| Directions for this task |
Word for word, transcribe the data below from the line with "def writeFrame (skip" to the line with "layout 64 [(0, 1, cvMode", keeping both of those lines.

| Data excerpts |
/-- A START_ORDER that is not a permutation with (a) first (R324). -/
def badOrder (o : Nat) : Bool :=
  let l := startSteps o
  l.head? != some 0 || [1, 2, 3].any (fun k => !l.contains k)

/-- Entry k of the table after the header. -/
def caseEntry (h : List Byte) (k : Nat) : CaseEntry :=
  let e := slice h (64 + 32 * k) 32
  let d := fieldAt e 4 2
  let n := byteAt e 3
  { id := byteAt e 0, order := byteAt e 1, policy := byteAt e 2, n := n, d := d, region := BitVec.ofNat 96 (fieldAt e 8 12),
    bad := decide (31 < byteAt e 0) || badOrder (byteAt e 1) || decide (1 < byteAt e 2) || decide (n < 16) || decide (36 < n) ||
      decide (d < 16) || decide (1024 < d) || d % 8 != 0 || fieldAt e 6 2 != 0 || fieldAt e 20 12 != 0 }

def hdrFull (h : List Byte) : Bool := byteAt h 7 == 0
def hdrConf (h : List Byte) : Nat := byteAt h 14

/-- Bytes of a frame's tag (R325). -/
def tagSize (h : List Byte) : Nat := if hdrConf h = 0 then 0 else 16
def hdrEntries (h : List Byte) : Nat := byteAt h 15
def hdrLength (h : List Byte) : Nat := fieldAt h 16 4
def hdrFrames (h : List Byte) : Nat := fieldAt h 20 4
def hdrVersion (h : List Byte) : Nat := fieldAt h 24 4
def hdrFloor (h : List Byte) : Nat := fieldAt h 28 4

/-- Bytes of header and table. -/
def headSize (h : List Byte) : Nat := 64 + 32 * hdrEntries h

/-- The casement entries of an image. -/
def caseEntries (h : List Byte) : List CaseEntry := (List.range (hdrEntries h)).map (caseEntry h)

/-- The entry whose region holds a tile. -/
def entryOfTile (es : List CaseEntry) (t : Nat) : Option CaseEntry := es.find? (fun e => e.region.getLsbD t)

/-- Check 3 on the header: `full` is the descriptor's (R322, R334). -/
def badHeader (full : Bool) (h : List Byte) : Bool :=
  fieldAt h 0 4 != 0x4D4E4E45 || fieldAt h 4 2 != 1 || byteAt h 7 != (!full).toNat || decide (2 < hdrConf h) ||
  decide (hdrEntries h < 1) || decide (32 < hdrEntries h) || (!full && hdrEntries h != 1) ||
  decide (hdrFrames h < 1) || decide (65536 < hdrFrames h) || decide (hdrVersion h < hdrFloor h) ||
  (full && byteAt h 12 != 0) ||
  (hdrConf h == 0 && fieldAt h 32 8 != 0) || fieldAt h 40 24 != 0

/-- Check 3 on the table: an entry out of rule, or two entries with one ID. -/
def badTable (es : List CaseEntry) : Bool :=
  es.any (·.bad) || (List.range es.length).any (fun i => (es.take i).any (fun e => some e.id == (es[i]?).map (·.id)))

/-- Check 4 (R322). -/
def wrongDevice (h : List Byte) : Bool := byteAt h 6 != 1 || fieldAt h 8 2 != 0x9600 || !bitAt (fieldAt h 10 2) 0

/-- Key slot k of OTP (R329). -/
def keySlot (s : State) (k : Nat) : KeySlot := mget KeySlot.blank s.dev.keys k

/-- Check 5 before the trailer: the slot, and the content key that CONF names (R329, R330). -/
def badKeySlot (s : State) (h : List Byte) : Bool :=
  let k := keySlot s (byteAt h 13)
  !k.programmed || k.revoked || (hdrConf h != 0 && (Config.contentKey (hdrConf h - 1)).isNone)

/-- A full image: as the descriptor asks, or, for a promotion or a shadow, as the image says. -/
def imageFull (s : State) (h : List Byte) : Bool := if s.load.purpose == .load then s.load.full else hdrFull h

/-- The region that a partial image must have: the casement's present tiles, or, where a promotion or a shadow takes the image that
loaded the casement, the tiles that it had then (R323, R370, R396; DEDUCED, assumption 29). -/
def partialRegion (s : State) (k : Casement) : BitVec 96 := if s.load.purpose == .load then k.region else k.imageRegion

/-- Check 7: regions empty or overlapping, or a partial image's entry against the casement (R323). -/
def badRegions (s : State) (full : Bool) (c : Nat) (h : List Byte) (es : List CaseEntry) : Bool :=
  es.any (fun e => e.region == 0) ||
  allTiles.any (fun t => decide (2 ≤ (es.filter (fun e => e.region.getLsbD t)).length)) ||
  (!full && (byteAt h 12 != c || es.any (fun e => e.id != c) ||
    match getCase s c with
    | some k => es.any (fun e => e.region != partialRegion s k)
    | none => true))

/-! ### Frames (R325 to R327) -/

/-- Size of a class's space, 0 for a reserved class. -/
def classSize : Nat → Nat
  | 0x01 => 8388608 | 0x02 => 262144 | 0x03 => 8192 | 0x04 => 49152 | 0x05 => 65536 | 0x06 => 32
  | 0x07 => 8192 | 0x08 => 512 | 0x09 => 1024 | 0x0A => 16384 | 0x10 => 24576 | 0x11 => 2560
  | 0x12 => 69632 | 0x13 => 16 | 0x18 => 2304 | 0x20 => 224 | 0x21 => 456 | 0x22 => 256 | 0x30 => 8
  | 0x31 => 8 | _ => 0

/-- CLASS and OFFSET of a frame address. -/
def frCls (f : Frame) : Nat := f.addr.toNat / 2 ^ 26
def frOff (f : Frame) : Nat := f.addr.toNat % 2 ^ 26

/-- The frame that 24 header bytes begin, without its payload. -/
def frameHead (b : List Byte) : Frame :=
  { addr := BitVec.ofNat 32 (fieldAt b 0 4), mask := BitVec.ofNat 96 (fieldAt b 4 12), payload := [] }

/-- Check 8 of a frame header; `before` are the frames before it, `room` the bytes left up to the trailer. -/
def badFrameHead (before : List Frame) (room tag : Nat) (b : List Byte) : Bool :=
  let f := frameHead b
  let n := fieldAt b 16 4
  classSize (frCls f) == 0 || fieldAt b 20 4 != 0 || f.mask == 0 || decide (n < 8) || decide (16384 < n) || n % 8 != 0 ||
  frOff f % 8 != 0 || decide (classSize (frCls f) < frOff f + n) || decide (room < 24 + n + tag) ||
  before.any (fun g => frCls g == frCls f && g.mask &&& f.mask != 0 && decide (frOff f < frOff g + g.payload.length))

/-- Check 9 of a frame: the first tile outside every region, or of a second casement. -/
def strayTile (es : List CaseEntry) (f : Frame) : Option Nat :=
  let ts := tilesOf f.mask
  match ts.find? (fun t => (entryOfTile es t).isNone) with
  | some t => some t
  | none => ts.find? (fun t => (entryOfTile es t).map (·.id) != (entryOfTile es (ts.headD 0)).map (·.id))

/-- A frame written into a configuration, but for the bytes that `skip` keeps. -/
def writeFrame (skip : Nat → Bool) (cfg : List Host.Cell) (f : Frame) : List Host.Cell :=
  ((List.range f.payload.length).filter (fun i => !skip (f.addr.toNat + i))).foldl
    (fun m i => memPut cfgCold m (f.addr.toNat + i) (f.payload.getD i 0)) cfg
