/-- CV_ACC_READ: exact accumulator contents, which it may clear (R190, R197). -/
def execCvAccRead (q : Req) (s : State) : Host.Outcome State Fault Refusal :=
  .next (runDesc (.cvAccRead q) 0x66 q (cvAccReadBody q) s)

def cvTrkReadBody (q : Req) (s : State) : Reply × State :=
  let t := dByte q.d 28
  checked (r59Tile q .peek s ++ [(badCvRead q 16, .badField)])
    (fun s =>
      let x := getTile s t
      let e := edgeTime s
      let bytes := (readUnits q).flatMap (fun n => let k := getTrk x n
        if readSnap q then trkBytes k.snap k.snap.time else trkBytes k.live e.1)
      let s1 := if readClear q then settleFabric e.2 (modTile e.2 t (fun x =>
        (readUnits q).foldl (fun x n => setTrk x n (clearTrk (readSnap q) (getTrk x n))) x)) else e.2
      if q.io.bufOk then replyCopy q bytes (dByte q.d 30) s1 else (.dma, s)) s

/-- CV_TRK_READ: exact tracker contents, which it may clear (R190, R197). -/
def execCvTrkRead (q : Req) (s : State) : Host.Outcome State Fault Refusal :=
  .next (runDesc (.cvTrkRead q) 0x67 q (cvTrkReadBody q) s)

def cvSnapBody (q : Req) (s : State) : Reply × State :=
  let t := dByte q.d 28
  let units := (List.range 32).filter (fun n => bitAt (dW32 q.d 32) n)
  checked (r59Tile q .poke s ++ [(dirty shCvSnap q, .badField)])
    (fun s =>
      let e := edgeTime s
      (.done .ok e.1.toNat, settleFabric s (units.foldl (fun s n => snapAcc s t n e.1) e.2))) s

/-- CV_SNAP: snaps of the named accumulators (R187). -/
def execCvSnap (q : Req) (s : State) : Host.Outcome State Fault Refusal :=
  .next (runDesc (.cvSnap q) 0x68 q (cvSnapBody q) s)

/-- State byte and running entry or slot of CV_STATUS (R198). -/
def cvStateBytes (x : Tile) : Nat × Nat :=
  if capturing x then (4, 0xFF)
  else match x.cv.inj with
    | some p => (3, p.1)
    | none => match x.cv.seq with
      | some p => (2, if p.1 < 16 then p.1 else lastEntry (cvEntry x))
      | none => (x.cv.delay.toNat, 0xFF)

/-- The 64 bytes of CV_STATUS (R198). -/
def cvStatusBytes (x : Tile) : List Byte :=
  layout 64 [(0, 1, cvMode x), (1, 1, recBits x.cv.ctrl.toNat 2 2 + 4 * (cvRefOk x).toNat),
    (2, 1, (cvStateBytes x).1), (3, 1, (cvStateBytes x).2), (4, 4, x.cv.overruns.toNat), (8, 4, x.cv.missed.toNat),
    (12, 4, (x.cv.injOverruns.foldl (fun n p => satAdd 0xFFFFFFFF n p.2.toNat) 0)), (16, 4, x.cv.exclTotal.toNat),
    (20, 8, x.cv.seqDone.toNat), (28, 1, x.cv.injPending.toNat + 16 * x.cv.latched.toNat),
    (32, 8, x.cv.lastBoundary.toNat)]

def cvStatusBody (q : Req) (s : State) : Reply × State :=
  checked (r59Tile q .peek s ++ [(dirty shTileCopy q || short q 64, .badField)])
    (fun s => replyCopy q (cvStatusBytes (getTile s (dByte q.d 28))) 0 s) s

/-- CV_STATUS: the converter's state (R198). -/
def execCvStatus (q : Req) (s : State) : Host.Outcome State Fault Refusal :=
  .next (runDesc (.cvStatus q) 0x69 q (cvStatusBody q) s)

end Sys2Proof.Machine
end

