-- ==== Sys2Proof/Machine/HostCtl.lean ====
section
/-! DEFINITION. Writes to the registers of a host, its end of use, and the FUNCTION and PORT resets
(spec/11_host_rings.md R264, R265, R270, R293, spec/18_electrical_package.md R435). -/

namespace Sys2Proof.Machine

/-! ### EN cleared (R270) -/

/-- EN goes to 0: polling stops, every ring of the host is deleted, and a load that it feeds ends (R270, R345). -/
def disableHost (s : State) (h : HostId) : State :=
  let s1 := deleteHostRings (modHost s h (fun x => { x with en := false })) h
  sourceLost (post s1 0x403 4 h.val 0 0) h

/-- HOST_DISABLE: SET_HOSTCTL.EN goes from 1 to 0 (R270). -/
def execHostDisable (h : HostId) (s : State) : Host.Outcome State Fault Refusal :=
  .next (if (getHost s h).en && hostReach s h then disableHost s h else s)

/-! ### Register writes (R264, R265) -/

/-- SET_ID of a host: DEVICE, STEPPING, HOST, IFVER and TILES (R265). -/
def setId (h : HostId) : Nat := Config.deviceId + 2 ^ 16 * Config.stepping + 2 ^ 20 * h.val + 2 ^ 32 + 2 ^ 40 * 96

/-- SET_STATUS of a host: READY, ACTIVE, STEWARD and QUIESCED (R265). -/
def setStatus (s : State) (h : HostId) : Nat :=
  let x := getHost s h
  s.hif.ready.toNat + 2 * x.active.toNat + 4 * (s.hif.steward == h).toNat + 8 * x.quiesced.toNat

/-- What a 64-bit read of BAR0 at an offset that is a multiple of 8 returns: each register's fields, an MSI-X entry's halves,
the pending bits, and zero at a reserved offset and in a reserved field (R8, R9, R264, R265). -/
def regRead (s : State) (h : HostId) (off : Nat) : Nat :=
  let x := getHost s h
  if off = 0x00 then setId h
  else if off = 0x08 then x.en.toNat + 2 * x.quiesce.toNat + 4 * x.accept.toNat
  else if off = 0x10 then x.sqBase.toNat
  else if off = 0x18 then x.sqSize.toNat
  else if off = 0x20 then x.cqBase.toNat
  else if off = 0x28 then x.cqSize.toNat
  else if off = 0x30 then x.dbRoot.toNat
  else if off = 0x38 then x.poll.toNat + 2 ^ 17 * x.backoffDis.toNat
  else if off = 0x40 then setStatus s h
  else if off = 0x48 then x.fault.toNat + 16 * (s.dev.faultN == .low).toNat
  else if off = 0x50 then x.msixAdmin.toNat
  else if off = 0x58 then x.msixFault.toNat
  else if 0x8000 ≤ off && off < 0x8400 then
    let e := mget MsixEntry.cold x.msix ((off - 0x8000) / 16)
    if off % 16 = 0 then e.addr.toNat else e.data.toNat + 2 ^ 32 * e.ctrl.toNat
  else if off = 0x8400 then x.pba.toNat
  else 0

/-- A read of BAR0 of 64 bits, or of 32 bits at either half of a register (R264). -/
def barRead (s : State) (h : HostId) (off : Nat) (wide : Bool) : Nat :=
  let v := regRead s h (off / 8 * 8)
  if wide then v else if off % 8 = 0 then v % 2 ^ 32 else v / 2 ^ 32

/-- SET_POLL.POLL as it is stored (R265). -/
def pollStored (v : Nat) : BitVec 17 :=
  let n := v % 2 ^ 17
  if n = 0 then 1 else if 131070 < n then 131070 else BitVec.ofNat 17 n

/-- SET_MSIX_ADMIN as it is stored: bit 6 reserved, MOD_COUNT 0 as 1 (R265). -/
def msixAdminStored (v : Nat) : BitVec 32 :=
  let n := v % 2 ^ 32
  let n1 := if bitAt n 6 then n - 2 ^ 6 else n
  BitVec.ofNat 32 (if bitsOf n1 8 8 = 0 then n1 + 2 ^ 8 else n1)

/-- A register of a host takes a 64-bit value; EN and QUIESCE apart. -/
def regStore (x : HostSt) (off v : Nat) : HostSt :=
  if off = 0x08 then { x with accept := bitAt v 2 }
  else if off = 0x10 then { x with sqBase := BitVec.ofNat 64 (v / 64 * 64) }
  else if off = 0x18 then { x with sqSize := BitVec.ofNat 5 v }
  else if off = 0x20 then { x with cqBase := BitVec.ofNat 64 (v / 64 * 64) }
  else if off = 0x28 then { x with cqSize := BitVec.ofNat 5 v }
  else if off = 0x30 then { x with dbRoot := BitVec.ofNat 64 (v / 4096 * 4096) }
  else if off = 0x38 then { x with poll := pollStored v, backoffDis := bitAt v 17 }
  else if off = 0x48 then { x with fault := x.fault &&& ~~~ BitVec.ofNat 4 v }
  else if off = 0x50 then { x with msixAdmin := msixAdminStored v }
  else if off = 0x58 then { x with msixFault := BitVec.ofNat 8 v &&& 0xBF }
  else if 0x8000 ≤ off && off < 0x8400 then
    let k := (off - 0x8000) / 16
    let e := mget MsixEntry.cold x.msix k
    let e1 : MsixEntry := if off % 16 = 0 then { e with addr := BitVec.ofNat 64 (v / 4 * 4) }
      else { e with data := BitVec.ofNat 32 v, ctrl := BitVec.ofNat 32 (bitAt v 32).toNat }
    { x with msix := mset x.msix k e1 }
  else x

/-- An MSI-X vector that is unmasked with its pending bit set signals, and the bit clears (R287). -/
def unmaskVectors (s : State) (h : HostId) : State :=
  (List.range 64).foldl (fun s v =>
    let x := getHost s h
    if x.pba.getLsbD v && !(mget MsixEntry.cold x.msix v).ctrl.getLsbD 0
    then signalVector (modHost s h (fun x => { x with pba := setBit x.pba v false })) h v else s) s

/-- A change of EN or QUIESCE that a write of SET_HOSTCTL makes, each as its own rule has it. -/
def hostControl (s : State) (h : HostId) (v : Nat) : State :=
  let x := getHost s h
  let s1 := if bitAt v 1 == x.quiesce then s
    else if bitAt v 1 then settleQuiesced (modHost s h (fun x => { x with quiesce := true })) h
    else serveRings (settleQuiesced (modHost s h (fun x => { x with quiesce := false })) h) h
  if bitAt v 0 == x.en then s1
  else if bitAt v 0 then
    let s2 := modHost s1 h (fun x => { x with en := true })
    if s2.hif.ready then enableHost s2 h else s2
  else disableHost s1 h

/-- The 64-bit value of a write: one access of 64 bits, or one half beside the other half as it stands; a half of
SET_FAULT that is not written clears nothing. -/
def writeValue (s : State) (h : HostId) (off : Nat) (wide : Bool) (v : Nat) : Nat :=
  let reg := off / 8 * 8
  let old := if reg = 0x48 then 0 else regRead s h reg
  if wide then v
  else if off % 8 = 0 then old / 2 ^ 32 * 2 ^ 32 + v % 2 ^ 32
  else old % 2 ^ 32 + v % 2 ^ 32 * 2 ^ 32

/-- REGISTER_WRITE: a host writes a register, an MSI-X entry or a reserved offset of BAR0; the admin completion ring signals where
its condition is now met (R264, R265, R286). -/
def execRegisterWrite (h : HostId) (offset : Fin 65536) (wide : Bool) (value : BitVec 64) (s : State) :
    Host.Outcome State Fault Refusal :=
  let off := offset.val
  let v := writeValue s h off wide value.toNat
  .next (if !hostReach s h || off % (if wide then 8 else 4) != 0 then s
    else
      let s1 := unmaskVectors (modHost s h (fun x => regStore x (off / 8 * 8) v)) h
      if off / 8 = 1 then hostControl s1 h v else if off / 8 = 10 then signalDue s1 (.adminCq h) else s1)

/-! ### FUNCTION and PORT resets (R293, R345) -/

/-- One host reset; code 1 FUNCTION, 2 PORT. -/
def resetHost (code : Nat) (s : State) (h : HostId) : State :=
  let s1 := sourceLost (deleteHostRings s h) h
  post (setHost s1 h HostSt.cold) 0x403 4 h.val code 0

/-- FUNCTION_RESET: a function-level reset of one host (R293, R431). -/
def execFunctionReset (h : HostId) (s : State) : Host.Outcome State Fault Refusal :=
  .next (if !hostReach s h then s else post (resetHost 1 s h) 0x001 0 4 h.val 0)

/-- A PORT reset: the four hosts of the port (R262, R293). -/
def portReset (s : State) (portB : Bool) : State :=
  let first := if portB then 4 else 0
  post ((List.range 4).foldl (fun s i => resetHost 2 s (Fin.ofNat 8 (first + i))) s) 0x001 0 3 0xFF 0

/-- PORT_RESET: a PCIe hot reset, link down or PERST_N of a port (R293, R426). -/
def execPortReset (portB : Bool) (s : State) : Host.Outcome State Fault Refusal :=
  .next (if hostReach s (if portB then 4 else 0) then portReset s portB else s)

/-- SERDES_SUPPLY_LOSS: VSD_L or VSD_H leaves its range, and links that were up go down (R435). -/
def execSerdesSupplyLoss (s : State) : Host.Outcome State Fault Refusal :=
  let s1 := modDev s (fun d => { d with vsd := false })
  .next (if !s.dev.vsd then s
    else if s.dev.inReset != .none || s.dev.pcieA != .on then s1
    else linkLost (portReset (portReset s1 false) true) 1)

/-- SERDES_SUPPLY_RETURN: both supplies are back, and the ports may train again (R435). -/
def execSerdesSupplyReturn (s : State) : Host.Outcome State Fault Refusal :=
  .next (modDev s (fun d => { d with vsd := true }))

end Sys2Proof.Machine
end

| Your response |
def writeFrame (skip : Nat → Bool) (cfg : List Host.Cell) (f : Frame) : List Host.Cell :=
  ((List.range f.payload.length).filter (fun i => !skip (f.addr.toNat + i))).foldl
    (fun m i => memPut cfgCold m (f.addr.toNat + i) (f.payload.getD i 0)) cfg
/-- CV_ACC_READ: exact accumulator contents, which it may clear (R190, R197). -/
def execCvAccRead (q : Req) (s : State) : Host.Outcome State Fault Refusal :=
  .next (runDesc (.cvAccRead q) 0x66 q (cvAccReadBody q) s)

def cvTrkReadBody (q : Req) (s : State) : Reply × State :=
  let t := dByte q.d 28
  checked (r59Tile q .peek s ++ [(badCvRead q 16, .badField)])
    (fun s =>
      let x := getTile s t
      let e := edgeTime s
      let bytes := (readUnits q).flatMap (fun n => let k := getTrk x n
        if readSnap q then trkBytes k.snap k.snap.time else trkBytes k.live e.1)
      let s1 := if readClear q then settleFabric e.2 (modTile e.2 t (fun x =>
        (readUnits q).foldl (fun x n => setTrk x n (clearTrk (readSnap q) (getTrk x n))) x)) else e.2
      if q.io.bufOk then replyCopy q bytes (dByte q.d 30) s1 else (.dma, s)) s

/-- CV_TRK_READ: exact tracker contents, which it may clear (R190, R197). -/
def execCvTrkRead (q : Req) (s : State) : Host.Outcome State Fault Refusal :=
  .next (runDesc (.cvTrkRead q) 0x67 q (cvTrkReadBody q) s)

def cvSnapBody (q : Req) (s : State) : Reply × State :=
  let t := dByte q.d 28
  let units := (List.range 32).filter (fun n => bitAt (dW32 q.d 32) n)
  checked (r59Tile q .poke s ++ [(dirty shCvSnap q, .badField)])
    (fun s =>
      let e := edgeTime s
      (.done .ok e.1.toNat, settleFabric s (units.foldl (fun s n => snapAcc s t n e.1) e.2))) s

/-- CV_SNAP: snaps of the named accumulators (R187). -/
def execCvSnap (q : Req) (s : State) : Host.Outcome State Fault Refusal :=
  .next (runDesc (.cvSnap q) 0x68 q (cvSnapBody q) s)

/-- State byte and running entry or slot of CV_STATUS (R198). -/
def cvStateBytes (x : Tile) : Nat × Nat :=
  if capturing x then (4, 0xFF)
  else match x.cv.inj with
    | some p => (3, p.1)
    | none => match x.cv.seq with
      | some p => (2, if p.1 < 16 then p.1 else lastEntry (cvEntry x))
      | none => (x.cv.delay.toNat, 0xFF)

/-- The 64 bytes of CV_STATUS (R198). -/
def cvStatusBytes (x : Tile) : List Byte :=
  layout 64 [(0, 1, cvMode x), (1, 1, recBits x.cv.ctrl.toNat 2 2 + 4 * (cvRefOk x).toNat),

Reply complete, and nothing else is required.